### Source records

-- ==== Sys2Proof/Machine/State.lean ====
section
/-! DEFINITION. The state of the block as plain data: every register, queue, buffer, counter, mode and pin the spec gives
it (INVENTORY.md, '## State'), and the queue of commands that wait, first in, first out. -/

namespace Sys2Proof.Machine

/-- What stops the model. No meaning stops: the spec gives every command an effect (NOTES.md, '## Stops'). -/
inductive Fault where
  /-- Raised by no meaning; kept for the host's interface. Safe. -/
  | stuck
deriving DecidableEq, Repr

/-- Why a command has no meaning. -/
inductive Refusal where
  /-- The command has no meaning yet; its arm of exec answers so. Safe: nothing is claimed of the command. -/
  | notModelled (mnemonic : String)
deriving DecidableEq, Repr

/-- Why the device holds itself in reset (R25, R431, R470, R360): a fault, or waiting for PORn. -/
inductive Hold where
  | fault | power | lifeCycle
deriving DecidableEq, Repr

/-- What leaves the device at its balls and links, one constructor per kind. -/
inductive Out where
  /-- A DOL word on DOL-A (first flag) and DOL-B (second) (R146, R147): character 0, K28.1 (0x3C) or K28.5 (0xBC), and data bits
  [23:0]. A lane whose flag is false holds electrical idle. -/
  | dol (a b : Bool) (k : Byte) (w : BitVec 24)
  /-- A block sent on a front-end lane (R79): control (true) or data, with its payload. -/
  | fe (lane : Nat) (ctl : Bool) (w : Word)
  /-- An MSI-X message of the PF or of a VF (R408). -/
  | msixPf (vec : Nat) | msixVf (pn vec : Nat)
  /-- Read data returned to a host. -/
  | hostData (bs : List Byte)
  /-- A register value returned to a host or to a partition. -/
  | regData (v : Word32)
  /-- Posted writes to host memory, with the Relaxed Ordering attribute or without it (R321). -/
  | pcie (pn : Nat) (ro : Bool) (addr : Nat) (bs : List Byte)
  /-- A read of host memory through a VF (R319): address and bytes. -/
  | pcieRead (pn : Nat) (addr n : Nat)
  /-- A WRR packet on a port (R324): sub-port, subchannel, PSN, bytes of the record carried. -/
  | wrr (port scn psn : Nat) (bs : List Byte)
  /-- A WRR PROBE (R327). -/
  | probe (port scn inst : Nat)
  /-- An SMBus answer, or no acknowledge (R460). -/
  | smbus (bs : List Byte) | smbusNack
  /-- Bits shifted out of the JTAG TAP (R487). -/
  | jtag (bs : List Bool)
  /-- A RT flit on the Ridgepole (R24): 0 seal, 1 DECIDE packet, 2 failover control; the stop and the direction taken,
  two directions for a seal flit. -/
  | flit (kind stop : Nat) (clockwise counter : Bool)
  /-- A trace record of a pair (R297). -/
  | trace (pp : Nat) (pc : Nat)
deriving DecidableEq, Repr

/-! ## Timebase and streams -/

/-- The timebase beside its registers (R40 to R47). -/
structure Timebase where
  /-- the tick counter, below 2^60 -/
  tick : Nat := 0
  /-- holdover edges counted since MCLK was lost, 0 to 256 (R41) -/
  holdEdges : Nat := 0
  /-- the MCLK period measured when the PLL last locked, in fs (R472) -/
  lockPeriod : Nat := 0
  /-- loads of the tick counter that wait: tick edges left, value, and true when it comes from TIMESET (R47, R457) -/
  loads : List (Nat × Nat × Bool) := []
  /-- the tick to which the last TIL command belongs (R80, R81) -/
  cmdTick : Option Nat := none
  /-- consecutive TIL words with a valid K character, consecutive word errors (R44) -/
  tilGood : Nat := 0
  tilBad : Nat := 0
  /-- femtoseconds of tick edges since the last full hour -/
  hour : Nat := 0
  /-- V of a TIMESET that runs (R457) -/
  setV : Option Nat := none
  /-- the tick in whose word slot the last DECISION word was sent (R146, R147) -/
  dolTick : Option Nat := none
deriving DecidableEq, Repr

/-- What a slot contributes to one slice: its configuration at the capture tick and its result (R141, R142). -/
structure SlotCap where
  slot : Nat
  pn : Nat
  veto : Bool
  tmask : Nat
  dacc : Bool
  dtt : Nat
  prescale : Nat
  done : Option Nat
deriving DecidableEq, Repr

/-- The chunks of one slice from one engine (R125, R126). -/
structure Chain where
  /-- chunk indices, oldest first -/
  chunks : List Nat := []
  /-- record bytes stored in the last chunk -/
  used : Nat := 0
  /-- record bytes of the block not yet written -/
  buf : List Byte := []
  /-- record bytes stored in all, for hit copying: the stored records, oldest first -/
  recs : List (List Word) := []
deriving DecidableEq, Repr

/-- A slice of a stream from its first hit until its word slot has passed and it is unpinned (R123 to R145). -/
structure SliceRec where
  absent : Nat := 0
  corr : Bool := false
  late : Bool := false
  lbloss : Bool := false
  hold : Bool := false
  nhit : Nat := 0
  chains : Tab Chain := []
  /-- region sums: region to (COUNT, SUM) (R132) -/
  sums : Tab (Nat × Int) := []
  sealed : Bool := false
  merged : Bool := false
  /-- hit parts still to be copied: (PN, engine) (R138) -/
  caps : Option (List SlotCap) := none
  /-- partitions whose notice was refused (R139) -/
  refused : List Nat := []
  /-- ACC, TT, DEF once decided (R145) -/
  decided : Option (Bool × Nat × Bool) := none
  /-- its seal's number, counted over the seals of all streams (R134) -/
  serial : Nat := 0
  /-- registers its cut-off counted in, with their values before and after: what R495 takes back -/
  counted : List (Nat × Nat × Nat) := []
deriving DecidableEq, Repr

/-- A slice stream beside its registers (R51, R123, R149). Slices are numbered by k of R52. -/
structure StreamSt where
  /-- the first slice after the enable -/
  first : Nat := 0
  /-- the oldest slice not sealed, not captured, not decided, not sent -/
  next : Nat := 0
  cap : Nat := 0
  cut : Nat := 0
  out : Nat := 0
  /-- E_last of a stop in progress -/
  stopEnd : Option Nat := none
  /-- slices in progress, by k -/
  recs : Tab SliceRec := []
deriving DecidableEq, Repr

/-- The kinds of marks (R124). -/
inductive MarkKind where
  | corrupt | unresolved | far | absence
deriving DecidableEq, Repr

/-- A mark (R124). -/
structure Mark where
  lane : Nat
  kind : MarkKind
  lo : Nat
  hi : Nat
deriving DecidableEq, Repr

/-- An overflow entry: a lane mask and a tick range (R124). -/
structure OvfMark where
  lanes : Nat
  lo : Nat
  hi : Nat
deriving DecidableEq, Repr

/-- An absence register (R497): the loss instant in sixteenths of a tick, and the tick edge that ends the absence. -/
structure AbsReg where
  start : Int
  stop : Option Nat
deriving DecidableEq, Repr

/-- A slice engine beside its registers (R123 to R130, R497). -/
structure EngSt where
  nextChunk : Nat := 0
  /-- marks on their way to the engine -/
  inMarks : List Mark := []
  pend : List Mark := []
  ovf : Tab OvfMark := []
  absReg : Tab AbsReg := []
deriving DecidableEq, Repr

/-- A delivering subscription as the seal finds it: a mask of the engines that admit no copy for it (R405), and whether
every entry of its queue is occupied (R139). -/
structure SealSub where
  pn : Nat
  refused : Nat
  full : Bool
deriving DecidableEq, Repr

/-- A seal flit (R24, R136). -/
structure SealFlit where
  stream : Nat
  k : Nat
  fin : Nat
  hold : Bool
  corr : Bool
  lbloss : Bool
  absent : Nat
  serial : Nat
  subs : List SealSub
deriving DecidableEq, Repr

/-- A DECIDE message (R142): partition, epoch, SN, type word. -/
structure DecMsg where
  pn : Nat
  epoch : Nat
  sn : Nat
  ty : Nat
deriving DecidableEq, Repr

######
### Source records

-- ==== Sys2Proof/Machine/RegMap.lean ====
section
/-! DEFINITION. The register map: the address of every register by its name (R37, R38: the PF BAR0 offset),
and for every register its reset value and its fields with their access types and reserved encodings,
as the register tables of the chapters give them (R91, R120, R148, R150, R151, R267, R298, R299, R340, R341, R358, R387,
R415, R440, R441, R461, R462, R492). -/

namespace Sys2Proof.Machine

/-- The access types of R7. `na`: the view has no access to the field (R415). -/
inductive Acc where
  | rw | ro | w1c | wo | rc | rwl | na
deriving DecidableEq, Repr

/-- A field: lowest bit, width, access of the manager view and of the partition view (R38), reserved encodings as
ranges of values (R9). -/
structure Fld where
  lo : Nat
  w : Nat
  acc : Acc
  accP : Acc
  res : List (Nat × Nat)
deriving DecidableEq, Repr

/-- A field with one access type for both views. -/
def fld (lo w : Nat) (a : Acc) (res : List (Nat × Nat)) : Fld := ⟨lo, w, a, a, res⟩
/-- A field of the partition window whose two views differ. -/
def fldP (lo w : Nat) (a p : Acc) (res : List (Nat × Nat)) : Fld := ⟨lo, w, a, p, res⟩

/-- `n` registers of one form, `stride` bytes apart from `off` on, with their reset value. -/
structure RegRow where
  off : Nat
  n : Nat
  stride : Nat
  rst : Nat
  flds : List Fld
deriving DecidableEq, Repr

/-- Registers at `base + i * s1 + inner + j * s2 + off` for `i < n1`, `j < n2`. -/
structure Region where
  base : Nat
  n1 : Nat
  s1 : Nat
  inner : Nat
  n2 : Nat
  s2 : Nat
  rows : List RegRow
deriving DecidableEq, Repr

######
### Source records

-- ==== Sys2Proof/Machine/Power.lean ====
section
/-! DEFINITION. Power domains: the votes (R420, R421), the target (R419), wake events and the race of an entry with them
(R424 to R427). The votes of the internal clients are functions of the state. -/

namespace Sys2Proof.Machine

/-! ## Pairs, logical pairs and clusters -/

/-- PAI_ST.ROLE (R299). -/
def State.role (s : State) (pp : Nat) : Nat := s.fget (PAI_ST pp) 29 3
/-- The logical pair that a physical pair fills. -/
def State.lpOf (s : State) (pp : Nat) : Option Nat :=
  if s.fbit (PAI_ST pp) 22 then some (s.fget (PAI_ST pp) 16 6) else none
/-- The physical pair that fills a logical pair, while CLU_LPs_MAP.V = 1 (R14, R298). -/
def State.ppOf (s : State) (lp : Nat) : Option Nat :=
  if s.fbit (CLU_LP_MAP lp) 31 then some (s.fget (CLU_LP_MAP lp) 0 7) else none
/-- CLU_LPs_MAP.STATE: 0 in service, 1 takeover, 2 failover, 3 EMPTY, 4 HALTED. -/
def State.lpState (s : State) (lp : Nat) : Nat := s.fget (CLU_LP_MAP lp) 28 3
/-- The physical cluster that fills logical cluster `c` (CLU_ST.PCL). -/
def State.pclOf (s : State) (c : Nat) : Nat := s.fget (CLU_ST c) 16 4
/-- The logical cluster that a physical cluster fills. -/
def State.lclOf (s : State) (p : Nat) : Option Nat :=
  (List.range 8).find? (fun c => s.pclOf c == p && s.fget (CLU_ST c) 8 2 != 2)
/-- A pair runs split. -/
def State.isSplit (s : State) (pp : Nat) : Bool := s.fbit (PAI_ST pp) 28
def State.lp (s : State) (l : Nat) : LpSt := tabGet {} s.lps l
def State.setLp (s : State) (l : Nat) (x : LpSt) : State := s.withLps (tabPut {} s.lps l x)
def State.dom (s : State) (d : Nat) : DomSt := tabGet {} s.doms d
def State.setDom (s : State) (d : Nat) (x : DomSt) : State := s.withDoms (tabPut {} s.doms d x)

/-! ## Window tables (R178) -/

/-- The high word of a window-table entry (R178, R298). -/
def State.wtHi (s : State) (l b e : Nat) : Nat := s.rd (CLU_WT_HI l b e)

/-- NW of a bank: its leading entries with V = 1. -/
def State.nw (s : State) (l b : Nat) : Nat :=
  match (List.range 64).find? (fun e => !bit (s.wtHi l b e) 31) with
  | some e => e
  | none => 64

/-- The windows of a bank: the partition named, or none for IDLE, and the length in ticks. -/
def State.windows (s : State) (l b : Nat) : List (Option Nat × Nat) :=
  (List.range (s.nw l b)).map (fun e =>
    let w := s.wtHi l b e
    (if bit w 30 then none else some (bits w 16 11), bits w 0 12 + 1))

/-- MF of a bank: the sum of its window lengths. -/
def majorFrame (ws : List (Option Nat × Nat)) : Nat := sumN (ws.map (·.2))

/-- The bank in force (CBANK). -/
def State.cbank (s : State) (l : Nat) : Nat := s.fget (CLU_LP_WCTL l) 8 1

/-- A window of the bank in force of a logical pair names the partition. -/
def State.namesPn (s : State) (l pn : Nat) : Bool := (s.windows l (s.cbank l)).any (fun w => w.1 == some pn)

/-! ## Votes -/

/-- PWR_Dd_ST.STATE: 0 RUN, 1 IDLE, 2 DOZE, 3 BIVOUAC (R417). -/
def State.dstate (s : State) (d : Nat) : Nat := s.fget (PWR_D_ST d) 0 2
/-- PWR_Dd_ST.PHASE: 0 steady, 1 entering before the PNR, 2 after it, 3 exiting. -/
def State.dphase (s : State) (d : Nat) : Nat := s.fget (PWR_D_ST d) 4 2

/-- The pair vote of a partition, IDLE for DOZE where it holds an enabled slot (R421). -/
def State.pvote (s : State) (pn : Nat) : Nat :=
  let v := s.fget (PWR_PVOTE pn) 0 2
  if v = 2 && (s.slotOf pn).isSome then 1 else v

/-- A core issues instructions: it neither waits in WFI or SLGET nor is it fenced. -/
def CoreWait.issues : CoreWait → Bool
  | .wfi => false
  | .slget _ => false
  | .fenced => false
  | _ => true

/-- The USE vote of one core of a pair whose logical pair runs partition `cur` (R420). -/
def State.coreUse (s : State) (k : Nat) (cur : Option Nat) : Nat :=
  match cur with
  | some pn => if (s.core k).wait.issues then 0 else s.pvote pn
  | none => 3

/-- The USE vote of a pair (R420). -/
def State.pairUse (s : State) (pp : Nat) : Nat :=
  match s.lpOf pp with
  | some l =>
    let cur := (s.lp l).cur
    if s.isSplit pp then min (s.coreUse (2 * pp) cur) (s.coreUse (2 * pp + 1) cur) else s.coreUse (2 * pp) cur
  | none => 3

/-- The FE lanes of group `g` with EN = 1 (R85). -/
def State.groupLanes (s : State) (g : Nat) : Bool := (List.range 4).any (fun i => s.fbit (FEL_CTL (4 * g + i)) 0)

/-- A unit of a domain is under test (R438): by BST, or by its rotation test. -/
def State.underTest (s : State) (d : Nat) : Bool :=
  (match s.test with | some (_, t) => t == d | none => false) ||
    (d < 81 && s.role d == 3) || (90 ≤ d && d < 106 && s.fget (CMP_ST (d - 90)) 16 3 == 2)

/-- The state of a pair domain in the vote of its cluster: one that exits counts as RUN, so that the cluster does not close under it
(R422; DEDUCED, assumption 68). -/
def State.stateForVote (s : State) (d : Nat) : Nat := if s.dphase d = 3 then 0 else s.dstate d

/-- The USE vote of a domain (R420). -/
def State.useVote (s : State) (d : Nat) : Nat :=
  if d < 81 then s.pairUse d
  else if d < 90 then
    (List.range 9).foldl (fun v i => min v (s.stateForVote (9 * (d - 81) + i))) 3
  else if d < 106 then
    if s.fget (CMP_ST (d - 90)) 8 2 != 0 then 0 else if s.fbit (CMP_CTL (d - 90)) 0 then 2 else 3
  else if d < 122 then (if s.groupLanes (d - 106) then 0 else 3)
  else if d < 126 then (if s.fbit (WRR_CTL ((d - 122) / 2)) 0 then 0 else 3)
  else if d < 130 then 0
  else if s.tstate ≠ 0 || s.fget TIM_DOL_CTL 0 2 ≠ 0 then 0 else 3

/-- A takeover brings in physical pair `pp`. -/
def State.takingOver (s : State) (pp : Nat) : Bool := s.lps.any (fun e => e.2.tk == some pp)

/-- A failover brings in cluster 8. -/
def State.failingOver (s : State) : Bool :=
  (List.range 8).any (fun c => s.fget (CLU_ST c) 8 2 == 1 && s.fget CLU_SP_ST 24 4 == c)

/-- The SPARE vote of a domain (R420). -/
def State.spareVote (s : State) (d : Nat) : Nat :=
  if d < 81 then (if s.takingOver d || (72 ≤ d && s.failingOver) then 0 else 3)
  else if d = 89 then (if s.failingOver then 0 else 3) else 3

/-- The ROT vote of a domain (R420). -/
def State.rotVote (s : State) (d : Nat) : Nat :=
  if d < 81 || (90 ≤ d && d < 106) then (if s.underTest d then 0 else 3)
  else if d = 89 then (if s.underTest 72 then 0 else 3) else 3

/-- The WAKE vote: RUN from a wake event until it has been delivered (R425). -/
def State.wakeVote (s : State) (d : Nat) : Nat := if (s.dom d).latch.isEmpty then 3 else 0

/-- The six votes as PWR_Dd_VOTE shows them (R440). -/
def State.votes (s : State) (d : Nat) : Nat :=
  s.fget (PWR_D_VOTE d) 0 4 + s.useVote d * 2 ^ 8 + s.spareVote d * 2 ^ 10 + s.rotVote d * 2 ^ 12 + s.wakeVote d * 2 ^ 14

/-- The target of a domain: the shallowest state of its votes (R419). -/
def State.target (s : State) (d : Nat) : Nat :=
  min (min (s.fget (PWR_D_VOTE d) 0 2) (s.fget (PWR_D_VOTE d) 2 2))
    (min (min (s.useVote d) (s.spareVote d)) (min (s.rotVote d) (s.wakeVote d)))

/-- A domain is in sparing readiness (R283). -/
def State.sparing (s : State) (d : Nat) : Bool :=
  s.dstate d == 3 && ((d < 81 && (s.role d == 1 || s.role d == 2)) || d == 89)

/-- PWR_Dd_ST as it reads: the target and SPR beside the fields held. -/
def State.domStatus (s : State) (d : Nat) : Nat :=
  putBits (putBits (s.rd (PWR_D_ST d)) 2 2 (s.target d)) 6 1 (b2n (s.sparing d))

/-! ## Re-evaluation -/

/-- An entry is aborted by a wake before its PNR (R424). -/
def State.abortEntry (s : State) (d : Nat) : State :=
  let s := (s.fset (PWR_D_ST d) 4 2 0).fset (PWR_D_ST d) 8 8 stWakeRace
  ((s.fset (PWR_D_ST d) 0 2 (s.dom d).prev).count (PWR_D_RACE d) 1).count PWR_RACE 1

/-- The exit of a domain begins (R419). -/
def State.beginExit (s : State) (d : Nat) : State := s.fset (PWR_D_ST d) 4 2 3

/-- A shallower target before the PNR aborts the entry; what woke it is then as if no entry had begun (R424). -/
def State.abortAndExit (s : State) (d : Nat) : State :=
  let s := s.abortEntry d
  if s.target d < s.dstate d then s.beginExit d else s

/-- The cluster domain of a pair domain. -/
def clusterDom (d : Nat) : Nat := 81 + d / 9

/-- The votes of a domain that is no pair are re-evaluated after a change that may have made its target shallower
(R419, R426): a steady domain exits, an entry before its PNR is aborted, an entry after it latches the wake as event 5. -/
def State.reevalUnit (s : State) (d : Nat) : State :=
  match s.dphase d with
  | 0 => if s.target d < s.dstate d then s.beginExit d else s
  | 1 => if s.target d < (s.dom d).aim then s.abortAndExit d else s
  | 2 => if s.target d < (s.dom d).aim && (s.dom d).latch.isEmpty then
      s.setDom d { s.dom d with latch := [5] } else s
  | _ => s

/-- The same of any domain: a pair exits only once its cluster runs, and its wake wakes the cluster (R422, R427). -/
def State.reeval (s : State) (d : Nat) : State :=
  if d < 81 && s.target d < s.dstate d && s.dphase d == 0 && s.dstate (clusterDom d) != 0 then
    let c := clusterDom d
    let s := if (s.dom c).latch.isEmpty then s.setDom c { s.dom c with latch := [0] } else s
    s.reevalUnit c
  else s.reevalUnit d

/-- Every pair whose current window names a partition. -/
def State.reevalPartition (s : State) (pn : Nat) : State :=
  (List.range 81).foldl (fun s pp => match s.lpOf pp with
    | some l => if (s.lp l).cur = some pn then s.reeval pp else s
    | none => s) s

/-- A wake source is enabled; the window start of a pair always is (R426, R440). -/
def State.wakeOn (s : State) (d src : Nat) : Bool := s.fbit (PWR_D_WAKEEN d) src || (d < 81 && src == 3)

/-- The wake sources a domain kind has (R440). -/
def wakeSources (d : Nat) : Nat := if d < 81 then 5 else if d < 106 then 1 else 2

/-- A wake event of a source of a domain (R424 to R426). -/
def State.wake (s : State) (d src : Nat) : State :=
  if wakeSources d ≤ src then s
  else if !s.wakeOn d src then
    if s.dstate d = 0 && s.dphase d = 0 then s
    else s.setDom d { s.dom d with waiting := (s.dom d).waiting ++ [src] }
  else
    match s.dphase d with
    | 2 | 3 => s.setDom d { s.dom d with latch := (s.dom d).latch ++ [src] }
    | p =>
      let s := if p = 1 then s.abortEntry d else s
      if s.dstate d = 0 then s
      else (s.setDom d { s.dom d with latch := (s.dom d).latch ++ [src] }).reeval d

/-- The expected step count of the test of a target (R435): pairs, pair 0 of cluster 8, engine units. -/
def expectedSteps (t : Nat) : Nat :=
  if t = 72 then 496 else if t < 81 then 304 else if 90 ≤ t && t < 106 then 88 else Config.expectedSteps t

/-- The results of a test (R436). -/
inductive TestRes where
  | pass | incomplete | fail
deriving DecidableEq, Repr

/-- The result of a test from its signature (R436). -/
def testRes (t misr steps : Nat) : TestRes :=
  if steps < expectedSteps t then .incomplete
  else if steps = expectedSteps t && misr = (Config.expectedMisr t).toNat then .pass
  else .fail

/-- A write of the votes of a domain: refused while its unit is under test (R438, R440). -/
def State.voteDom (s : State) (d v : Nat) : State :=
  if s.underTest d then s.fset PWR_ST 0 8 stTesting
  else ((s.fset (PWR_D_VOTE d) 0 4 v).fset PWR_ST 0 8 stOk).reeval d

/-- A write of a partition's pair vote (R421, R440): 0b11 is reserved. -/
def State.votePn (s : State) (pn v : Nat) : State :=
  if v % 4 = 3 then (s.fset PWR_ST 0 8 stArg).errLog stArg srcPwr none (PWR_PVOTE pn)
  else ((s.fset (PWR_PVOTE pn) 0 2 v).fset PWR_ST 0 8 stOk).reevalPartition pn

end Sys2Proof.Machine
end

######

• **Your assignment**
In the data above, find the line that contains "-- ==== Sys2Proof/Machine/State.lean" and the line that contains "inductive Out where". Repeat exactly those lines and every line between them, and only those.

• **Solution**
-- ==== Sys2Proof/Machine/State.lean ====
section
/-! DEFINITION. The state of the block as plain data: every register, queue, buffer, counter, mode and pin the spec gives
it (INVENTORY.md, '## State'), and the queue of commands that wait, first in, first out. -/

namespace Sys2Proof.Machine

/-- What stops the model. No meaning stops: the spec gives every command an effect (NOTES.md, '## Stops'). -/
inductive Fault where
  /-- Raised by no meaning; kept for the host's interface. Safe. -/
  | stuck
deriving DecidableEq, Repr

/-- Why a command has no meaning. -/
inductive Refusal where
  /-- The command has no meaning yet; its arm of exec answers so. Safe: nothing is claimed of the command. -/
  | notModelled (mnemonic : String)
deriving DecidableEq, Repr

/-- Why the device holds itself in reset (R25, R431, R470, R360): a fault, or waiting for PORn. -/
inductive Hold where
  | fault | power | lifeCycle
deriving DecidableEq, Repr

/-- What leaves the device at its balls and links, one constructor per kind. -/
inductive Out where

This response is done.